10. A method of video capture, the method comprising:

acquiring an initial video stream, wherein the initial video stream comprises a plurality of frames of images which are arranged according to a shooting time sequence;

extracting a plurality of frame images from the initial video stream to be used as initial images;

wherein the initial image is used for content recognition on the target.

11. The method according to claim 10, wherein said extracting a number of frame images from said initial video stream as initial images comprises:

and extracting a plurality of frame images from the initial video stream as initial images according to the frame extraction interval.

12. The method of claim 11, wherein before extracting a number of frames of images from the initial video stream as initial images at a frame extraction interval, further comprising:

and receiving the frame extraction interval sent by the identification equipment.

13. An apparatus for identifying content on a target, the apparatus comprising:

the system comprises an initial image acquisition module, a video acquisition module and a video processing module, wherein the initial image acquisition module is used for acquiring partial images in an initial video stream as initial images, and the initial video stream comprises a plurality of frames of images which are arranged according to the shooting time sequence;

the target identification module is used for carrying out target identification on the initial image frame by frame according to the shooting time sequence;

wherein the object recognition module comprises:

the target detection unit is used for carrying out target detection on each frame of initial image to obtain an image containing a target to be identified;

the area identification unit is used for identifying a target area where content is located from an image containing a target to be identified, wherein the content is located on the target to be identified;

and the content identification unit is used for identifying the content of the target area to obtain identification information.

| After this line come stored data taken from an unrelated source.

-- ==== Sys2Proof/Machine/Bar.lean ====
section
/-!
DEFINITION. BAR0, its registers and windows (R22, R616, R617, R679), and the BAR2 apertures (R618, R619).
-/

namespace Sys2Proof.Machine

/-! ### Reads -/

/-- The index of a register of an array: its first offset, its stride, how many. -/
def ixOf (off base stride n : Nat) : Option Nat :=
  if base ≤ off ∧ (off - base) % stride = 0 ∧ (off - base) / stride < n then some ((off - base) / stride) else none

/-- A 32-bit word of a memory. -/
def memWord (m : Mem) (a : Nat) : R32 := BitVec.ofNat 32 (leNat (Mem.rdN m a 4))

/-- What a window shows at an offset; none where there is no window. -/
def State.winRd (s : State) (off : Nat) : Option R32 :=
  if 0x8000 ≤ off ∧ off < 0x8100 then some (memWord s.mems.msix (off - 0x8000))
  else if off = 0x9000 then some (s.mems.pba.setWidth 32)
  else if 0x41000 ≤ off ∧ off < 0x42000 then some (memWord s.mems.mbwin (off - 0x41000))
  else if 0x60000 ≤ off ∧ off < 0x80000 then some (memWord s.mems.img ((s.f F.FWM_IMG_PAGE_PAGE).toNat * 131072 + (off - 0x60000)))
  else if 0x140000 ≤ off ∧ off < 0x180000 then some (memWord s.mems.rt (s.rtAddr (off - 0x140000)))
  else if 0x188000 ≤ off ∧ off < 0x190000 then some (memWord s.mems.llog (off - 0x188000))
  else if 0x1C0000 ≤ off ∧ off < 0x200000 then some (memWord s.mems.ext (s.extWinAddr (off - 0x1C0000)))
  else if 0x220000 ≤ off ∧ off < 0x240000 then
    some (memWord s.mems.tt (ttBase (s.f F.DTT_TTWIN_PAGE_SET).toNat (s.f F.DTT_TTWIN_PAGE_PAGE).toNat + (off - 0x220000)))
  else if 0x310000 ≤ off ∧ off < 0x318000 then some (memWord s.mems.ehdr (off - 0x310000))
  else if 0x320000 ≤ off ∧ off < 0x340000 then some (memWord s.mems.eent ((s.f F.GRP_EWIN_PAGE_PAGE).toNat * 131072 + (off - 0x320000)))
  else if 0x340000 ≤ off ∧ off < 0x380000 then some (memWord s.mems.grp ((s.f F.GRP_GWIN_PAGE_PAGE).toNat * 262144 + (off - 0x340000)))
  else if 0x510000 ≤ off ∧ off < 0x510800 then some (BitVec.ofNat 32 (leNat (slice s.idWin (off - 0x510000) 4)))
  else if 0x520000 ≤ off ∧ off < 0x522000 then some (memWord s.mems.rptwin (off - 0x520000))
  else if 0x530000 ≤ off ∧ off < 0x530800 then some (memWord s.mems.cmdwin (off - 0x530000))
  else if 0x5C0000 ≤ off ∧ off < 0x5C8000 then some (memWord s.mems.ordwin (off - 0x5C0000))
  else none

/-- Directory entries free in each complex, in units of 256 (HOM_DIR_FREE): a granted window uses LEN * 32 of them (R248). -/
def State.dirFree (s : State) : Nat := (3145728 - s.cohBytes / 4096 * 32) / 256

/-- FLT_JSTOP. -/
def State.jstop (s : State) (i : Nat) : R32 :=
  match s.flt.stops.find? (fun e => e.i == i) with
  | some e => BitVec.ofNat 32 (2 ^ 31 + 2 ^ 30 * b2n e.here + 2 ^ 29 * b2n e.resumed + putAt 16 e.origin + e.job.toNat)
  | none => 0

/-- The exposed tiles as a mask (GLB_TMASK). -/
def State.tmask (s : State) : Nat := ((List.range 48).map (fun n => if s.exposed n then 2 ^ n else 0)).foldl (· + ·) 0

/-- A field of a stored word replaced by what its structure holds. -/
def State.shown {w : Nat} (s : State) (f : Fld w) (n : Nat) : R32 := fput f (s.rd f.off) (BitVec.ofNat w n)

/-- Registers that show a structure of GLB, CLY, PWR, FWM, SEC. -/
def State.viewSys (s : State) (off : Nat) : Option R32 :=
  if off = Reg.GLB_IDENT then some s.ident
  else if off = Reg.GLB_TILES then some (s.shown F.GLB_TILES_EXPOSED (if s.part.gradeB then 40 else 48))
  else if off = Reg.GLB_TMASK_LO then some (BitVec.ofNat 32 s.tmask)
  else if off = Reg.GLB_TMASK_HI then some (BitVec.ofNat 32 (s.tmask / 2 ^ 32))
  else if off = Reg.PWR_FAILS then some (s.clayWord 0xD5)
  else if off = Reg.FWM_SVN then some (s.shown F.FWM_SVN_FLOOR (s.clayWord 0xD4).toNat)
  else if off = Reg.FWM_TC_RES then some (s.shown F.FWM_TC_RES_PENDING s.fwm.tcs.length)
  else if off = Reg.SEC_ALARM_POL then some (s.clayWord 0xD0)
  else match ixOf off (Reg.CLY_WORD 0) 4 1024 with
    | some i => some (s.clayWord i)
    | none => (ixOf off (Reg.CLY_WEAR 0) 4 1024).map (fun i => (s.wear i).setWidth 32)

/-- Registers that show a structure of QMG, XLT, SYN. -/
def State.viewQmg (s : State) (off : Nat) : Option R32 :=
  if off = Reg.QMG_STAT then some (s.shown F.QMG_STAT_PARKED (min 1023 s.parkedCount))
  else if off = Reg.SYN_STAT then
    some (BitVec.ofNat 32 (2 ^ 16 * s.home.watches.length +
      ((List.range 256).filter (fun e => s.on (F.SYN_ARM_CTL_ARMED e))).length))
  else match ixOf off (Reg.QMG_Q_STAT 0) 0x20 1024 with
    | some q => some (s.shown (F.QMG_Q_STAT_INFLIGHT q) ((s.q q).descs.filter (fun d => decide (d.st ≠ .done))).length)
    | none => match ixOf off (Reg.XLT_CTX_STAT 0) 0x10 1024 with
      | some n => some (s.shown (F.XLT_CTX_STAT_PARKED n)
          (((s.queuesOf n).map (fun q => ((s.q q).descs.filter (fun d => decide (d.st = .parked))).length)).foldl (· + ·) 0))
      | none => (ixOf off (Reg.SYN_VAL_LO 0) 0x10 16384).map (fun i => (s.obj i).setWidth 32)

/-- Registers that show a structure of HOM, DTT, GRP, FLT, SWC. -/
def State.viewRest (s : State) (off : Nat) : Option R32 :=
  if off = Reg.HOM_STAT then
    some (fput F.HOM_STAT_BGOPS (s.shown F.HOM_STAT_PENDING s.home.timed.length) (BitVec.ofNat 5 s.bgCount))
  else if off = Reg.HOM_DIR_FREE then some (BitVec.ofNat 32 (2 ^ 16 * s.dirFree + s.dirFree))
  else if off = Reg.HOM_ACC_FREE then some (BitVec.ofNat 32 (16777216 - s.accElems))
  else if off = Reg.HOM_SCRUB_POS then some (BitVec.ofNat 32 (s.home.scrubLine / 256))
  else if off = Reg.DTT_NOW_LO then some (s.now.setWidth 32)
  else if off = Reg.DTT_SLOT_LO then some (s.clk.slot.setWidth 32)
  else if off = Reg.GRP_STAT then some (s.shown F.GRP_STAT_INSTANCES s.grp.runs.length)
  else if off = Reg.FLT_STAT then some (s.shown F.FLT_STAT_HELD s.flt.held.length)
  else if off = Reg.FLT_JOB_RES then some (BitVec.ofNat 32 (s.flt.stops.filter (fun e => !e.resumed)).length)
  else if off = Reg.FLT_SED_STAT then some (s.shown F.FLT_SED_STAT_HELD (s.flt.sedWr - s.flt.sedRd))
  else if off = Reg.SWC_STAT then some (s.shown F.SWC_STAT_HOLD_FLITS (sumFlits (s.swc.hold.map (·.2))))
  else match ixOf off (Reg.FLT_JSTOP 0) 4 256, ixOf off (Reg.ENG_T_STAT 0) 0x1000 48 with
    | some i, _ => some (s.jstop i)
    | none, some n => some (s.shown (F.ENG_T_STAT_STATE n) (s.tileState n).toNat)
    | none, none => (ixOf off (Reg.SWC_P_DEPTH 0) 0x10 14).map (fun p => BitVec.ofNat 32 (s.depthAll p))

/-- The low halves whose 32-bit read latches the upper half, and that upper half (R616). -/
def State.pairHi (s : State) (off : Nat) : Option R32 :=
  if off = Reg.DTT_NOW_LO then some ((s.now >>> 32).setWidth 32)
  else if off = Reg.DTT_SLOT_LO then some ((s.clk.slot >>> 32).setWidth 32)
  else (ixOf off (Reg.SYN_VAL_LO 0) 0x10 16384).map (fun i => ((s.obj i) >>> 32).setWidth 32)

/-- The upper halves of those pairs. -/
def isPairHi (off : Nat) : Bool :=
  decide (off = Reg.DTT_NOW_HI) || decide (off = Reg.DTT_SLOT_HI) || (ixOf off (Reg.SYN_VAL_HI 0) 0x10 16384).isSome

/-- The value that a 32-bit read returns (R22, R679). -/
def State.view (s : State) (off : Nat) : R32 :=
  if isPairHi off then sget (fun _ => 0) s.lat off
  else ((((s.viewSys off).or (s.viewQmg off)).or (s.viewRest off)).or (s.winRd off)).getD (s.rd off)

/-- A 32-bit read: the low half of a pair latches the upper half (R616). -/
def State.read32 (s : State) (off : Nat) : R32 × State :=
  match s.pairHi off with
  | some h => (s.view off, { s with lat := sset (fun _ => 0) s.lat (off + 4) h })
  | none => (s.view off, s)

/-- A read of 4 or 8 bytes (R616): 8 bytes are two accesses, lower address first, but for the pairs that return both halves at once. -/
def State.barRead (s : State) (off : Nat) (wide : Bool) : R64 × State :=
  if wide then
    match s.pairHi off with
    | some h => (h ++ s.view off, s)
    | none =>
      let (lo, s) := s.read32 off
      let (hi, s) := s.read32 (off + 4)
      (hi ++ lo, s)
  else
    let (v, s) := s.read32 off
    (v.setWidth 64, s)

/-! ### Writes -/

/-- A register's word after a plain write (R20, R22). -/
def State.merged (s : State) (off : Nat) (v : R32) : R32 :=
  match regRow off with
  | some r => r.merge (s.rd off) v
  | none => 0

/-- A plain write: nothing where no row covers the offset (R679). -/
def State.plainWr (s : State) (off : Nat) (v : R32) : State := if (regRow off).isSome then s.wr off (s.merged off v) else s

/-- A write that takes effect at once, or waits while a condition holds. -/
def State.waitWr (s : State) (c : Bool) (off : Nat) (v : R32) : State :=
  if c then s.keepWr off (s.merged off v) else s.wr off (s.merged off v)

/-- A write to the MSI-X table (R148, R617): a vector that is unmasked with its pending bit set is raised. -/
def State.msixWr (s : State) (a : Nat) (v : R32) : State :=
  let r := a / 16
  if a % 16 ≠ 12 then { s with mems := { s.mems with msix := Mem.wrN s.mems.msix a (natLe 4 v.toNat) } }
  else
    let s := { s with mems := { s.mems with msix := Mem.wrN s.mems.msix a (natLe 4 (v &&& 1).toNat) } }
    if !bitAt v.toNat 0 ∧ bitAt s.mems.pba.toNat r then
      State.vectorDue { s with mems := { s.mems with pba := s.mems.pba &&& ~~~ BitVec.ofNat 64 (2 ^ r) } } r
    else s

/-- GLB, CLY, PWR. -/
def State.wrSys (s : State) (off : Nat) (v : R32) : State :=
  if off = Reg.GLB_NODE then s.glbNode v
  else if 0x8000 ≤ off ∧ off < 0x8100 then s.msixWr (off - 0x8000) v
  else if off = Reg.CLY_CTL then s.wr off (s.rd off ||| (v &&& 0x80000000))
  else match ixOf off (Reg.CLY_WORD 0) 4 1024 with
    | some i => s.clayWrite i v
    | none => s.plainWr off v

/-- FWM. -/
def State.wrFwm (s : State) (off : Nat) (v : R32) : State :=
  if off = Reg.FWM_CMD then
    let op := fget F.FWM_CMD_OP v
    if op = 1 then s.bootCmd
    else if op = 2 then s.updateCmd
    else if op = 3 then s.switchCmd (fget F.FWM_CMD_TIMED v == 1)
    else if op = 4 then s.abortCmd
    else if op = 5 then s.svnCommit
    else s.fwErr 8
  else if off = Reg.FWM_TC_CMD then
    let op := fget F.FWM_TC_CMD_OP v
    if op = 1 then s.tcArm else if op = 2 then s.tcCancel else s.setF F.FWM_TC_RES_ERR 1
  else if off = Reg.FWM_MB_CMD then
    let op := (fget F.FWM_MB_CMD_OP v).toNat
    let arg := (fget F.FWM_MB_CMD_ARG v).toNat
    if (op = 1 ∨ op = 2) ∧ arg = 0 then s.mbRead (decide (op = 2))
    else if op = 3 ∧ arg < 32 then s.poolTestCmd (BitVec.ofNat 5 arg)
    else s.mbReserved op
  else s.plainWr off v

/-- QMG. -/
def State.wrQmg (s : State) (off : Nat) (v : R32) : State :=
  if off = Reg.QMG_STAT then (s.plainWr off v).when (decide (1023 ≤ s.parkedCount)) (fun s => s.setF F.QMG_STAT_FQ_FULL 1)
  else if off = Reg.QMG_COMMIT then s.queueCommit (fget F.QMG_COMMIT_QUEUE v).toNat s.now
  else if 0x80100 ≤ off ∧ off < 0x80300 then
    let r := (off - 0x80100) / 32
    let k := (off - 0x80100) % 32
    if k = 0 ∨ k = 4 then s.evtBaseWrite r off (s.merged off v)
    else if k = 8 then s.evtCfgWrite r (s.merged off v)
    else if k = 12 then s.evtHeadWrite r (s.merged off v)
    else s.plainWr off v
  else if 0x81000 ≤ off ∧ off < 0x89000 then
    let q := (off - 0x81000) / 32
    if (Reg.QMG_Q_PTR q :: qLaterRegs q).contains off then s.qRegWrite q off (s.merged off v) else s.plainWr off v
  else match ixOf off (Reg.QMG_DB 0) 0x40 1024 with
    | some q => s.doorbell q (fget (F.QMG_DB_TAIL q) v)
    | none => s.plainWr off v

/-- XLT. -/
def State.wrXlt (s : State) (off : Nat) (v : R32) : State :=
  if off = Reg.XLT_PRES_CMD then
    let op := fget F.XLT_PRES_CMD_OP v
    let slot := (fget F.XLT_PRES_CMD_SLOT v).toNat
    let n := (fget F.XLT_PRES_CMD_COUNT_M1 v).toNat + 1
    if op = 0 then s.presQuery slot
    else if op = 1 then s.presSet (fget F.XLT_PRES_CMD_WAKE v == 1) slot n
    else if op = 2 then s.presClear slot n
    else if s.on F.XLT_PRES_STAT_BUSY then s else s.setF F.XLT_PRES_STAT_ERR 3
  else if off = Reg.XLT_COMMIT then s.xltCommit (fget F.XLT_COMMIT_SLOT v)
  else match ixOf off (Reg.XLT_CTX_DRAIN 0) 0x10 1024 with
    | some n => if fget (F.XLT_CTX_DRAIN_REQ n) v = 1 then s.drainReq (BitVec.ofNat 10 n) else s
    | none => s.plainWr off v

/-- SYN. -/
def State.wrSyn (s : State) (off : Nat) (v : R32) : State :=
  match ixOf off (Reg.SYN_ADD 0) 0x10 16384 with
  | some i => s.signal i (v.setWidth 64)
  | none => match ixOf off (Reg.SYN_CTL 0) 0x10 16384 with
    | some i => (s.plainWr off v).when (fget (F.SYN_CTL_RESET i) v == 1) (fun s => s.objTakes i 0)
    | none => match ixOf off (Reg.SYN_ARM_CTL 0) 0x10 256 with
      | some e => s.armWrite e v
      | none =>
        if 0x640400 ≤ off ∧ off < 0x641000 then s else s.plainWr off v

/-- HOM. -/
def State.wrHom (s : State) (off : Nat) (v : R32) : State :=
  if off = Reg.HOM_CTL then s.homCtl (s.merged off v)
  else if off = Reg.HOM_EXT_CMD then s.extCmd v
  else s.plainWr off v

/-- DTT. -/
def State.wrDtt (s : State) (off : Nat) (v : R32) : State :=
  if off = Reg.DTT_CTL then s.dttCtl (s.merged off v)
  else if off = Reg.DTT_ROOTS then s.dttRoots (s.merged off v)
  else if off = Reg.DTT_BAR_CTL then
    if fget F.DTT_BAR_CTL_ARM v = 1 then s.barArm v
    else if fget F.DTT_BAR_CTL_DISARM v = 1 then s.barDisarm
    else s.plainWr off v
  else if off = Reg.DTT_TT_CMD then
    let op := fget F.DTT_TT_CMD_OP v
    let set := (fget F.DTT_TT_CMD_SET v).toNat
    if op = 1 then s.ttCheck set false
    else if op = 2 then s.ttCheck set true
    else if op = 3 then (if s.activeSet = some set then s.setF F.DTT_TT_STAT_ERR 9 else s.ttDisarm)
    else s
  else if off = Reg.DTT_ENV_CMD then
    let op := fget F.DTT_ENV_CMD_OP v
    if op = 1 then s.envCmd none else if op = 2 then s.envCmd (some (fget F.DTT_ENV_CMD_K v)) else s
  else match ixOf off (Reg.DTT_TT_LEN 0) 4 2 with
    | some set => if s.setLive set then s else s.plainWr off v
    | none => s.plainWr off v

/-- ENG. -/
def State.wrEng (s : State) (off : Nat) (v : R32) : State :=
  if off = Reg.ENG_SPARE_CMD then
    let op := (fget F.ENG_SPARE_CMD_OP v).toNat
    s.spareCmd (if op = 3 then State.loseTile else State.tileFail) op (fget F.ENG_SPARE_CMD_TILE v).toNat
  else match ixOf off (Reg.ENG_T_CTL 0) 0x1000 48 with
    | some n => s.engTCtl n (s.merged off v)
    | none => s.plainWr off v

/-- GRP. -/
def State.wrGrp (s : State) (off : Nat) (v : R32) : State :=
  if off = Reg.GRP_CMD then s.grpCmd v
  else if off = Reg.GRP_EMAP_CMD then s.emapCmd v
  else s.plainWr off v

/-- A write to LAN_P_CTL (R507-R511): the plain bits, then EN, TEST, DEEP where they change, then RETRAIN. -/
def State.portCtl (s : State) (p : Nat) (v : R32) : State :=
  let s := (s.setF (F.LAN_P_CTL_ENC p) (fget (F.LAN_P_CTL_ENC p) v)).setF (F.LAN_P_CTL_QUIET_EN p) (fget (F.LAN_P_CTL_QUIET_EN p) v)
  let en := fget (F.LAN_P_CTL_EN p) v == 1
  let test := fget (F.LAN_P_CTL_TEST p) v == 1
  let deep := fget (F.LAN_P_CTL_DEEP p) v == 1
  let s := s.when (s.on (F.LAN_P_CTL_EN p) != en) (fun s => s.portEnable p en)
  let s := s.when (s.on (F.LAN_P_CTL_TEST p) != test) (fun s => s.portTest p test)
  let s := s.when (s.on (F.LAN_P_CTL_DEEP p) != deep) (fun s => s.deepWrite p deep)
  s.when (fget (F.LAN_P_CTL_RETRAIN p) v == 1) (fun s => s.retrain p)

14. A video capture device, the device comprising:

the video acquisition module is used for acquiring an initial video stream, wherein the initial video stream comprises a plurality of frames of images which are arranged according to the shooting time sequence;

the image extraction module is used for extracting a plurality of frame images from the initial video stream as initial images according to the frame extraction interval;

15. A storage medium having stored thereon a computer program for implementing a method for identifying content on an object according to any one of claims 1 to 9 or the steps of a video capture method according to any one of claims 10 to 12 when executed by a processor.

16. A computer device comprising a memory and a processor, the memory storing a computer program, wherein the processor when executing the computer program performs the steps of the method for identifying content on an object according to any one of claims 1 to 9 or the method for capturing video according to any one of claims 10 to 12.